We ran for a long time. Long enough to get us back into the city. Long enough to make my toes numb and my breath come in frenzied gasps and my lungs feel like they'd never be full again.

But the run helped to keep my mind away from what might have happened to Jackson and Lu. That cold voice inside me awoke as I watched the military swarm the warehouse. Snakes had twisted in the pit of my belly, whispering, slithering into my chest and constricting my heart. The snakes were glad Jackson and Lu were as good as dead.

They'd deserved it.

I didn't know how far we'd run when we finally came to a stop, but I did know that it'd been miles. Brooks slowed to a trot and then a walk. His head swiveled from side to side, until he spotted a particularly thick pine tree.

He stared at it for a second and then sank down to his haunches, bracing a hand against its trunk. I fell to my hands and knees beside him. My legs were numb, swollen. I tried to call Brooks' name but the sound wouldn't come.

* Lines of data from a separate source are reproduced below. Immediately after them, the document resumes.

/-- The operands of a known opcode raise operand errors only. -/
theorem decodeOperands_error {op : Byte} {m : Mnemonic} {bs : List Byte} {e : DecodeError}
    (h : decodeOperands op m bs = .error e) : OperandError op e := by
  cases m with
  | hlt | nop => cases h
  | lod => exact decodeRI_error h
  | inc | not | psh | pop => exact decodeR_error h
  | shr | shl => exact decodeRS_error h
  | cal => exact decodeT_error h
  | add | sub | mul | div | mod | and | or | xor | cmp => exact decodeRR_error h

/-- An opcode byte is refused exactly when the map does not have it. -/
theorem decode_unknownOpcode_iff {om : OpcodeMap} {op : Byte} {rest : List Byte} :
    decode om (op :: rest) = .error (.unknownOpcode op) ↔ ∀ m, om.byteOf m ≠ op := by
  obtain ⟨m, hm, hdecode⟩ | ⟨hunmapped, hdecode⟩ := decode_cons om op rest
  · refine ⟨fun h => ?_, fun h => absurd hm (h m)⟩
    obtain herr | ⟨sel, herr⟩ := decodeOperands_error (hdecode.symm.trans h) <;> cases herr
  · exact iff_of_true hdecode hunmapped

/-- The default map has the bytes below 0x13 (30_encoding.md R64). -/
theorem OpcodeMap.table_mnemonicOf_eq_none_iff (op : Byte) :
    OpcodeMap.table.mnemonicOf op = none ↔ 0x13 ≤ op.toNat := by
  revert op; decide

/-- A selector byte is refused exactly from 0xC0 on (30_encoding.md R67). -/
theorem fetchSel_invalidSelector_iff {op sel : Byte} {rest : List Byte} :
    fetchSel op (sel :: rest) = .error (.invalidSelector op sel) ↔ 0xC0 ≤ sel.toNat := by
  rw [← Selector.ofByte_eq_none_iff]
  refine ⟨fun h => ?_, fun h => fetchSel_invalid op h rest⟩
  cases hs : Selector.ofByte sel with
  | none => rfl
  | some s => simp only [fetchSel, hs] at h; cases h

/-- Settles O4: one lemma for each way to be illegal, and the formats of the bytes that never are. -/
theorem illegalEncodingsFaultByName : Obligations.IllegalEncodingsFaultByName := by
  refine ⟨fun _ _ _ => decode_unknownOpcode_iff, fun op rest => ?_,
    fun _ _ _ => fetchSel_invalidSelector_iff.symm, fun om a k rest hinj => ⟨?_, ?_, ?_⟩, fun om a m rest hinj hm => ?_⟩
  · rw [decode_unknownOpcode_iff, ← OpcodeMap.mnemonicOf_eq_none_iff, OpcodeMap.table_mnemonicOf_eq_none_iff]
  · exact (decode_byteOf hinj .shr _).trans (decodeRS_toByte ..)
  · exact (decode_byteOf hinj .shl _).trans (decodeRS_toByte ..)
  · exact (decode_byteOf hinj .cal _).trans (decodeT_cons .cal om.cal k rest)
  · obtain ⟨imm, hdecode, -⟩ := decode_lod_append hinj hm rest
    exact ⟨imm, hdecode⟩

/-- Settles O6: each word is short, so the decoder evaluates on it. -/
theorem writtenWordsDecode : Obligations.WrittenWordsDecode := by
  refine ⟨?_, ?_, ?_, ?_, ?_, ?_, ?_, ?_⟩ <;> decide

end Sys2Proof

/-! PROOFS, 40_execution.md R77 to R79; 60_exceptions.md R121 to R124: the step and the faults. The idea: a running
step is the decoder's fault or the `exec` of the instruction whose encoding stands at the pc; a state newly faulted
comes from `takeFault` either way, with the byte at the pc as the opcode of its record. -/

namespace Sys2Proof

/-! ### The opcode byte of a decoder's error (60_exceptions.md R124) -/

/-- The opcode byte an error carries, if any. -/
def DecodeError.opcode : DecodeError → Option Byte
  | .streamOverrun o => o
  | .unknownOpcode op => some op
  | .invalidSelector op _ => some op

theorem OperandError.opcode_eq {op : Byte} {e : DecodeError} (h : OperandError op e) : e.opcode = some op := by
  obtain rfl | ⟨sel, rfl⟩ := h <;> rfl

/-- The opcode byte of an error is the first of the bytes decoded. -/
theorem decode_error_opcode {om : OpcodeMap} {bs : List Byte} {e : DecodeError} (h : decode om bs = .error e) :
    e.opcode = bs.head? := by
  cases bs with
  | nil => cases h; rfl
  | cons op bs =>
    obtain ⟨m, -, hm⟩ | ⟨-, hm⟩ := decode_cons om op bs
    · exact (decodeOperands_error (hm.symm.trans h)).opcode_eq
    · cases hm.symm.trans h; rfl

end Sys2Proof

namespace Sys2Proof.Machine

/-! ### What stands at the pc -/

/-- The encoding of an instruction at the pc is what the decoder reads there. -/
theorem decodeHere_of_stream {s : State} {i : Instr} {rest : List Byte} (hinj : s.cfg.opcodeMap.Injective)
    (hwf : i.wellFormed = true) (hs : s.stream = encode s.cfg.opcodeMap i ++ rest) : s.decodeHere = .ok (i, rest) := by
  rw [State.decodeHere, hs, encodedInstructionDecodesBack _ _ _ hinj hwf]

/-- What the decoder reads at the pc is the encoding that stands there. -/
theorem stream_of_decodeHere {s : State} {i : Instr} {rest : List Byte} (h : s.decodeHere = .ok (i, rest)) :
    s.stream = encode s.cfg.opcodeMap i ++ rest := (decode_ok h).2

/-- The instruction decoded at the pc lies within the segment (30_encoding.md R57). -/
theorem pc_add_length_le_seglen {s : State} {i : Instr} {rest : List Byte} (h : s.decodeHere = .ok (i, rest)) :
    s.cur.pc + i.length ≤ s.seglen s.cur.seg := by
  have hlen := congrArg List.length (stream_of_decodeHere h)
  have hpos := i.length_pos
  rw [State.stream, List.length_drop, List.length_append, Laws.EncodedLength.of_operands] at hlen
  rw [State.seglen]
  omega

/-- Settles O7: the encoding at the pc decodes to the instruction, which the step runs. -/
theorem stepRunsTheDecodedInstruction : Obligations.StepRunsTheDecodedInstruction := by
  intro s i rest hrun hseg hinj hwf hs
  exact step_of_decode hrun hseg (decodeHere_of_stream hinj hwf hs)

/-- Settles O8: each error of the decoder is raised by `takeFault`. -/
theorem stepRaisesTheDecodersFault : Obligations.StepRaisesTheDecodersFault := by
  intro s hrun hseg
  exact ⟨fun _ hd => step_of_decode_error hrun hseg hd, fun _ hd => step_of_decode_error hrun hseg hd,
    fun _ _ hd => step_of_decode_error hrun hseg hd⟩

theorem step_of_halted {s : State} (h : s.status = .halted) : step s = .fault .runHalted := by
  simp only [step, h]

theorem step_of_faulted {s : State} {r : FaultRecord} (h : s.status = .faulted r) :
    step s = .fault (.runFaulted r) := by
  simp only [step, h]

/-- Settles O9: the step looks at the status first. -/
theorem endedRunHasNoStep : Obligations.EndedRunHasNoStep :=
  ⟨fun _ h => step_of_halted h, fun _ _ h => step_of_faulted h, fun _ _ h => (step_cases h).1⟩

/-! ### Faults -/

/-- The inversion of `exec` for a next state. -/
theorem exec_next_cases {i : Instr} {s t : State} (h : exec i s = .next t) : ExecCase i s (.next t) :=
  h ▸ exec_cases i s

/-- An instruction of a running machine that ends in a fault has raised it. -/
theorem exec_faulted {i : Instr} {s t : State} {r : FaultRecord} (hrun : s.status = .running)
    (h : exec i s = .next t) (hr : t.status = .faulted r) :
    ∃ k d, canRaise i k = true ∧ t = s.takeFault k (some (i.opcode s.cfg.opcodeMap)) d := by
  have hnot : s.status ≠ .faulted r := by rw [hrun]; nofun
  cases exec_next_cases h with
  | changed d => exact absurd hr hnot
  | pushed a => exact absurd hr hnot
  | popped a m => exact absurd hr hnot
  | called k => exact absurd hr hnot
  | left =>
    cases hf : s.frames with
    | nil => rw [s.leaveContext_top hf] at hr; cases hr
    | cons caller rest => rw [s.leaveContext_nested hf] at hr; exact absurd hr hnot
  | raised k d hk => exact ⟨k, d, hk, rfl⟩

/-- Raising an error of the decoder is taking a fault with the error's opcode byte. -/
theorem raiseDecode_eq_takeFault (s : State) (e : DecodeError) :
    ∃ k d, s.raiseDecode e = .next (s.takeFault k e.opcode d) := by
  cases e with
  | streamOverrun o => exact ⟨_, _, rfl⟩
  | unknownOpcode op => exact ⟨_, _, rfl⟩
  | invalidSelector op sel => exact ⟨_, _, rfl⟩

/-- 60_exceptions.md R123, R124: a step that faults takes a fault at the byte at the pc. -/
theorem step_faulted {s t : State} {r : FaultRecord} (h : step s = .next t) (hr : t.status = .faulted r) :
    ∃ k d, t = s.takeFault k (s.ifetch s.cur.seg s.cur.pc) d := by
  rw [ifetch_eq_head]
  obtain ⟨hrun, -, ⟨i, rest, hd, hexec⟩ | ⟨e, hd, hraise⟩⟩ := step_cases h
  · obtain ⟨k, d, -, ht⟩ := exec_faulted hrun hexec hr
    rw [stream_of_decodeHere hd]
    exact ⟨k, d, ht⟩
  · obtain ⟨k, d, ht⟩ := raiseDecode_eq_takeFault s e
    rw [← decode_error_opcode hd]
    exact ⟨k, d, (Host.Outcome.next.inj (ht.symm.trans hraise)).symm⟩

I collapsed into the pine needles. Rolled onto my back. Stars peeked between the branches of the trees above me. I closed my eyes and breathed in the darkness.

Chapter Twenty-one

I awoke with the sun on my face and every muscle burning. I tried to move and couldn't. Instead, I stared up into the interlacing branches of the trees above me and wondered how I'd gotten here. Homeless, orphaned, alone.

Not alone
.
Brooks stirred beside me. My muscles yowled in protest as I dug my fingers into the dirt and pushed myself up. He was sitting with his back against the trunk of a pine tree, his face pale, eyes wide and bright. Both of us had lost everything, everyone we cared about. Everyone we loved.